С моими учениками я даю им много -много управляемого письма. Отчасти это так же просто, как много писать, но ни к чему. Разум плавает. Тогда я помогаю им понять, где у языка тепло. Если мы сделаем это много в классе, ученики в конечном итоге расслабились в этой практике письма и наслаждаются этим. Даже только это - писать удовольствие без беспокойства «аудитории» или «оценка» или «успеха» - является своего рода стимулом к незнакомому.
Может ли поэзия быть формой социальных изменений? Я не знаю ответа на это. Я действительно думаю, что искусство может оказать социальное влияние, даже если может быть трудно увидеть последствия этого воздействия, оценить или измерить его.

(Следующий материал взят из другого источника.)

-- ==== Sys2Proof/Machine/Dispatch.lean ====
section
/-!
DEFINITION. The effect of each command: one arm per constructor of `Instr`, a direct call of its meaning.
-/

namespace Sys2Proof.Machine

Мои цели как художника не имеют ничего общего с общением с аудиторией. Я люблю хорошо проводить время, но когда дело доходит до поэзии, я не очень заинтересован в написании стихов, которая стремится развлекать или работать безопасно в мейнстриме, и, чтобы быть ясным, я не унижаю действительно феноменальную работу, которая выполняет - Это просто не мой интерес как поэта.
Когда я пишу поэзию, я стараюсь заставить свой разум немного лениться, чтобы не думать слишком много, как способ открыть ту часть мозга, которая делает стихи. Если я успешен в этой части процесса, я часто нет. Если мой разум станет слишком ленивым, это будет задержаться на знакомой скучной территории, как будто мой разум может поступить на физический мир.
Я думаю, что занятие моей поэзии сродни этому желанию быть многими вещами одновременно - вещи, которые иногда конфликтуют. Относительно того, как Quotidian пробивается в работу, это все это, в некотором роде. Мол, когда я пишу стихи, я просто собираю куски всего, что происходит вокруг меня - географическое место, любовное дело не удалось, в тот день, когда воздух почувствовал веревку.
Я часто чувствую себя в ловушке. Я часто чувствую, что пытаюсь избежать какой -то ловушки, будь то образ мышления, принуждение или образ жизни. Я считаю, что это постоянное чувство происходит от детских травм, которые лишают мою силу. Влияние, однако, возникающее постоянное желание растягиваться из заключения, даже когда заключение неизбежно, является даром.
Точная лень сродни, чтобы позволить вашим глазам размыться или увидеть, что находится в уголках в периферическом зрении. Или те моменты, когда вы думаете, что видите что -то, но вы не уверены, что действительно видели это в конце. То, как я добираюсь до этих мест, является просто практикой, как своего рода медитацию, которая формирует мой мозг.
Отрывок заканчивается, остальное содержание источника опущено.